Ken White at Popehat offers some useful insight to non-lawyers among us about compelled testimony (in the context of the Louis Lerner/IRS saga)
Some people have argued that Lois Lerner should be compelled to testify, either by court order or by grant of immunity. Lerner and her lawyers would love that, as it would make prosecuting her for any suspected wrongdoing incredibly difficult.
Compelled testimony is radioactive. If a witness is compelled to testify, in any subsequent proceeding against them the government has a heavy burden to prove that no part of the prosecution is derived from the compelled testimony, which is treated as immunized. This is called theKastigar doctrine:
"Once a defendant demonstrates that he has testified, under a state grant of immunity, to matters related to the federal prosecution, the federal authorities have the burden of showing that their evidence is not tainted by establishing that they had an independent, legitimate source for the disputed evidence." 378 U.S. at 378 U. S. 79 n. 18. This burden of proof, which we reaffirm as appropriate, is not limited to a negation of taint; rather, it imposes on the prosecution the affirmative duty to prove that the evidence it proposes to use is derived from a legitimate source wholly independent of the compelled testimony.
If I read this right, if the House were to compel her to testify, they might as well grant her immunity and be done with it.

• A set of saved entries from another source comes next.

theorem tellWorker_keeps {pq : List Instr} {s : State} {w typ : Nat} {m : StairMsg} (hk : Keeps pq s) :
    Keeps pq (tellWorker s w typ m) := by
  unfold tellWorker
  repeat' (first
    | intro _
    | with_reducible assumption
    | with_reducible apply stairTx_keeps
    | with_reducible apply ite_keeps
    | with_reducible apply ite_fst_keeps
    | ((with_reducible show Seq.ok _ = true); assumption)
    | ((with_reducible show Tbl.wf _ _ = true); assumption)
    | ((with_reducible show List.length _ ≤ _); assumption)
    | split
    | dsimp only)

theorem actCheck_keeps {pq : List Instr} {s : State}  (hk : Keeps pq s) :
    Keeps pq (actCheck s) := by
  unfold actCheck
  repeat' (first
    | intro _
    | with_reducible assumption
    | with_reducible apply actEnd_keeps
    | with_reducible apply each_keeps
    | with_reducible apply tellWorker_keeps
    | with_reducible apply ite_keeps
    | with_reducible apply ite_fst_keeps
    | ((with_reducible show Seq.ok _ = true); assumption)
    | ((with_reducible show Tbl.wf _ _ = true); assumption)
    | ((with_reducible show List.length _ ≤ _); assumption)
    | split
    | dsimp only)

theorem actGo_keeps {pq : List Instr} {s : State} {a : StairAct} (hk : Keeps pq s) :
    Keeps pq (actGo s a) := by
  unfold actGo
  repeat' (first
    | intro _
    | with_reducible assumption
    | with_reducible apply each_keeps
    | with_reducible apply modSta_keeps
    | with_reducible apply setWorker_keeps
    | with_reducible apply tellWorker_keeps
    | with_reducible apply ite_keeps
    | with_reducible apply ite_fst_keeps
    | ((with_reducible show Seq.ok _ = true); assumption)
    | ((with_reducible show Tbl.wf _ _ = true); assumption)
    | ((with_reducible show List.length _ ≤ _); assumption)
    | split
    | dsimp only)

theorem stairActivateRow_keeps {pq : List Instr} {s : State} {n : Nat} (hk : Keeps pq s) :
    Keeps pq (stairActivateRow s n) := by
  unfold stairActivateRow
  repeat' (first
    | intro _
    | with_reducible assumption
    | with_reducible apply actEnd_keeps
    | with_reducible apply each_keeps
    | with_reducible apply fence_keeps
    | with_reducible apply finish_keeps
    | with_reducible apply modCtx_keeps
    | with_reducible apply modSta_keeps
    | with_reducible apply tellWorker_keeps
    | with_reducible apply ite_keeps
    | with_reducible apply ite_fst_keeps
    | ((with_reducible show Seq.ok _ = true); assumption)
    | ((with_reducible show Tbl.wf _ _ = true); assumption)
    | ((with_reducible show List.length _ ≤ _); assumption)
    | split
    | dsimp only)

theorem controlRow_keeps {pq : List Instr} {s : State} {n action : Nat} {f : Nat → State} (hk : Keeps pq s) (h_f : ∀ (a0 : Nat), Keeps pq (f a0)) :
    Keeps pq (controlRow s n action f) := by
  unfold controlRow
  repeat' (first
    | intro _
    | with_reducible assumption
    | with_reducible apply h_f
    | with_reducible apply bySup_keeps
    | with_reducible apply finish_keeps
    | with_reducible apply ite_keeps
    | with_reducible apply ite_fst_keeps
    | ((with_reducible show Seq.ok _ = true); assumption)
    | ((with_reducible show Tbl.wf _ _ = true); assumption)
    | ((with_reducible show List.length _ ≤ _); assumption)
    | split
    | dsimp only)

theorem execStairControlFence_goes {pq : List Instr} {s : State} {n : Nat} (hk : Keeps pq s) :
    Goes pq (execStairControlFence n s) := by
  unfold execStairControlFence
  repeat' (first
    | intro _
    | with_reducible assumption
    | with_reducible apply controlRow_keeps
    | with_reducible apply fence_keeps
    | with_reducible apply finishOk_keeps
    | with_reducible apply goes_next
    | with_reducible apply ite_goes
    | with_reducible apply ite_keeps
    | with_reducible apply ite_fst_keeps
    | ((with_reducible show Seq.ok _ = true); assumption)
    | ((with_reducible show Tbl.wf _ _ = true); assumption)
    | ((with_reducible show List.length _ ≤ _); assumption)
    | split
    | dsimp only)

theorem loseShare_keeps {pq : List Instr} {s : State} {w ns : Nat} (hk : Keeps pq s) :
    Keeps pq (loseShare s w ns) := by
  unfold loseShare
  repeat' (first
    | intro _
    | with_reducible assumption
    | with_reducible apply each_keeps
    | with_reducible apply loseAt_keeps
    | with_reducible apply ite_keeps
    | with_reducible apply ite_fst_keeps
    | ((with_reducible show Seq.ok _ = true); assumption)
    | ((with_reducible show Tbl.wf _ _ = true); assumption)
    | ((with_reducible show List.length _ ≤ _); assumption)
    | split
    | dsimp only)

theorem alignShare_keeps {pq : List Instr} {s : State} {n w : Nat} (hk : Keeps pq s) :
    Keeps pq (alignShare s n w) := by
  unfold alignShare
  repeat' (first
    | intro _
    | with_reducible assumption
    | with_reducible apply each_keeps
    | with_reducible apply fence_keeps
    | with_reducible apply loseShare_keeps
    | with_reducible apply stairAsk_keeps
    | with_reducible apply tick_keeps
    | with_reducible apply ite_keeps
    | with_reducible apply ite_fst_keeps
    | ((with_reducible show Seq.ok _ = true); assumption)
    | ((with_reducible show Tbl.wf _ _ = true); assumption)
    | ((with_reducible show List.length _ ≤ _); assumption)
    | split
    | dsimp only)

theorem execStairControlReadmit_goes {pq : List Instr} {s : State} {n : Nat} (hk : Keeps pq s) :
    Goes pq (execStairControlReadmit n s) := by
  unfold execStairControlReadmit
  repeat' (first
    | intro _
    | with_reducible assumption
    | with_reducible apply alignShare_keeps
    | with_reducible apply controlRow_keeps
    | with_reducible apply fence_keeps
    | with_reducible apply finish_keeps
    | with_reducible apply finishOk_keeps
    | with_reducible apply modCtx_keeps
    | with_reducible apply modWorker_keeps
    | with_reducible apply setWorker_keeps
    | with_reducible apply stairPump_keeps
    | with_reducible apply goes_next
    | with_reducible apply ite_goes
    | with_reducible apply ite_keeps
    | with_reducible apply ite_fst_keeps
    | ((with_reducible show Seq.ok _ = true); assumption)
    | ((with_reducible show Tbl.wf _ _ = true); assumption)
    | ((with_reducible show List.length _ ≤ _); assumption)
    | split
    | dsimp only)

theorem execStairControlActivate_goes {pq : List Instr} {s : State} {n : Nat} (hk : Keeps pq s) :
    Goes pq (execStairControlActivate n s) := by
  unfold execStairControlActivate
  repeat' (first
    | intro _
    | with_reducible assumption
    | with_reducible apply controlRow_keeps
    | with_reducible apply stairActivateRow_keeps
    | with_reducible apply goes_next
    | with_reducible apply ite_goes
    | with_reducible apply ite_keeps
    | with_reducible apply ite_fst_keeps
    | ((with_reducible show Seq.ok _ = true); assumption)
    | ((with_reducible show Tbl.wf _ _ = true); assumption)
    | ((with_reducible show List.length _ ≤ _); assumption)
    | split
    | dsimp only)

theorem noteJoin_keeps {pq : List Instr} {s : State} {w st why : Nat} (hk : Keeps pq s) :
    Keeps pq (noteJoin s w st why) := by
  unfold noteJoin
  repeat' (first
    | intro _
    | with_reducible assumption
    | with_reducible apply post_keeps
    | with_reducible apply ite_keeps
    | with_reducible apply ite_fst_keeps
    | ((with_reducible show Seq.ok _ = true); assumption)
    | ((with_reducible show Tbl.wf _ _ = true); assumption)
    | ((with_reducible show List.length _ ≤ _); assumption)
    | split
    | dsimp only)

theorem execSjoin_goes {pq : List Instr} {s : State} {n : Nat} {h : FrameHdr} {r : JoinRec} (hk : Keeps pq s) :
    Goes pq (execSjoin n h r s) := by
  unfold execSjoin
  repeat' (first
    | intro _
    | with_reducible assumption
    | with_reducible apply modSta_keeps
    | with_reducible apply noteJoin_keeps
    | with_reducible apply onStair_keeps
    | with_reducible apply stairTx_keeps
    | with_reducible apply goes_next
    | with_reducible apply ite_goes
    | with_reducible apply ite_keeps
    | with_reducible apply ite_fst_keeps
    | ((with_reducible show Seq.ok _ = true); assumption)
    | ((with_reducible show Tbl.wf _ _ = true); assumption)
    | ((with_reducible show List.length _ ≤ _); assumption)
    | split
    | dsimp only)

theorem execSjoinRsp_goes {pq : List Instr} {s : State} {n : Nat} {h : FrameHdr} {r : JoinRec} (hk : Keeps pq s) :
    Goes pq (execSjoinRsp n h r s) := by
  unfold execSjoinRsp
  repeat' (first
    | intro _
    | with_reducible assumption
    | with_reducible apply actCheck_keeps
    | with_reducible apply fence_keeps
    | with_reducible apply modWorker_keeps
    | with_reducible apply noteJoin_keeps
    | with_reducible apply onStair_keeps
    | with_reducible apply seen_keeps
    | with_reducible apply setWorker_keeps
    | with_reducible apply stairPump_keeps
    | with_reducible apply tick_keeps
    | with_reducible apply goes_next
    | with_reducible apply ite_goes
    | with_reducible apply ite_keeps
    | with_reducible apply ite_fst_keeps
    | ((with_reducible show Seq.ok _ = true); assumption)
    | ((with_reducible show Tbl.wf _ _ = true); assumption)
    | ((with_reducible show List.length _ ≤ _); assumption)
    | split
    | dsimp only)

theorem execSjoinRetryExpiry_goes {pq : List Instr} {s : State} {w : Nat} (hk : Keeps pq s) :
    Goes pq (execSjoinRetryExpiry w s) := by
  unfold execSjoinRetryExpiry
  repeat' (first
    | intro _
    | with_reducible assumption
    | with_reducible apply each_keeps
    | with_reducible apply sendJoin_keeps
    | with_reducible apply goes_next
    | with_reducible apply ite_goes
    | with_reducible apply ite_keeps
    | with_reducible apply ite_fst_keeps
    | ((with_reducible show Seq.ok _ = true); assumption)
    | ((with_reducible show Tbl.wf _ _ = true); assumption)
    | ((with_reducible show List.length _ ≤ _); assumption)
    | split
    | dsimp only)

theorem onReq_keeps {pq : List Instr} {s : State} {n : Nat} {h : FrameHdr} {r : SReq} {kind : Nat} {f : State → State} (hk : Keeps pq s) (h_f : ∀ (a0 : State), Keeps pq a0 → Keeps pq (f a0)) :
    Keeps pq (onReq s n h r kind f) := by
  unfold onReq
  repeat' (first
    | intro _
    | with_reducible assumption
    | with_reducible apply h_f
    | with_reducible apply modCtx_keeps
    | with_reducible apply modSta_keeps
    | with_reducible apply onStair_keeps
    | with_reducible apply stairTx_keeps
    | with_reducible apply ite_keeps
    | with_reducible apply ite_fst_keeps
    | ((with_reducible show Seq.ok _ = true); assumption)
    | ((with_reducible show Tbl.wf _ _ = true); assumption)
    | ((with_reducible show List.length _ ≤ _); assumption)
    | split
    | dsimp only)

theorem putReq_keeps {pq : List Instr} {s : State} {n : Nat} {h : FrameHdr} {r : SReq} {cmd : HostCmd} {st : CtxSt} {writes : Bool} (hk : Keeps pq s) :
    Keeps pq (putReq s n h r cmd st writes) := by
  unfold putReq
  repeat' (first
    | intro _
    | with_reducible assumption
    | with_reducible apply modHall_keeps
    | with_reducible apply ite_keeps
    | with_reducible apply ite_fst_keeps
    | ((with_reducible show Seq.ok _ = true); assumption)
    | ((with_reducible show Tbl.wf _ _ = true); assumption)
    | ((with_reducible show List.length _ ≤ _); assumption)
    | split
    | dsimp only)

theorem execSreqRead_goes {pq : List Instr} {s : State} {n : Nat} {h : FrameHdr} {r : SReq} (hk : Keeps pq s) :
    Goes pq (execSreqRead n h r s) := by
  unfold execSreqRead
  repeat' (first
    | intro _
    | with_reducible assumption
    | with_reducible apply onReq_keeps
    | with_reducible apply putReq_keeps
    | with_reducible apply goes_next
    | with_reducible apply ite_goes
    | with_reducible apply ite_keeps
    | with_reducible apply ite_fst_keeps
    | ((with_reducible show Seq.ok _ = true); assumption)
    | ((with_reducible show Tbl.wf _ _ = true); assumption)
    | ((with_reducible show List.length _ ≤ _); assumption)
    | split
    | dsimp only)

Further on in the post, Ken points out an issue that I have been wondering about myself -- Those who want Lerner to testify are concerned with government arbitrary abuse of power for political purposes. Given that, how can these same folks have any doubt as to why Lerner might plead the Fifth in front of a hostile and partisan House committee
I've been seeing a lot of comments to the effect of "why should Lois Lerner take the Fifth if she has nothing to hide?" Ironically these comments often come from people who profess to oppose expansive government power, and from people who accept the proposition that Lerner was part of wrongdoing in the first place — in other words, that there was a government conspiracy to target people with the machinery of the IRS for holding unpopular political views. Such people do not seem to grasp how their predicate assumptions answer their own question.
You take the Fifth because the government can't be trusted. You take the Fifth because what the truth is, and what the government thinks the truth is, are two very different things. You take the Fifth because even if you didn't do anything wrong your statements can be used as building blocks indishonest, or malicious, or politically motivated prosecutions against you. You take the Fifth because if you answer questions truthfully the government may still decide you are lying and prosecute you for lying.
Pardon me: if you accept the proposition that the government targets organizations for IRS scrutiny because of their political views, and you still say things like "why take the Fifth if you have nothing to hide", then you're either an idiot or a dishonest partisan hack.
If you want to get bent out of shape about something, you are welcome to wonder why Lerner is being investigated, apparently, by the hyper-partisan civil rights division of Justice rather than the public integrity section. That, combined with President Obama's pre-judging of the DOJ's conclusions, is more of a red flag than Lerner's taking the Fifth.
Remember, Martha Stewart did not go to jail for securities fraud of any sort. She went to jail for statements she made during the government investigation.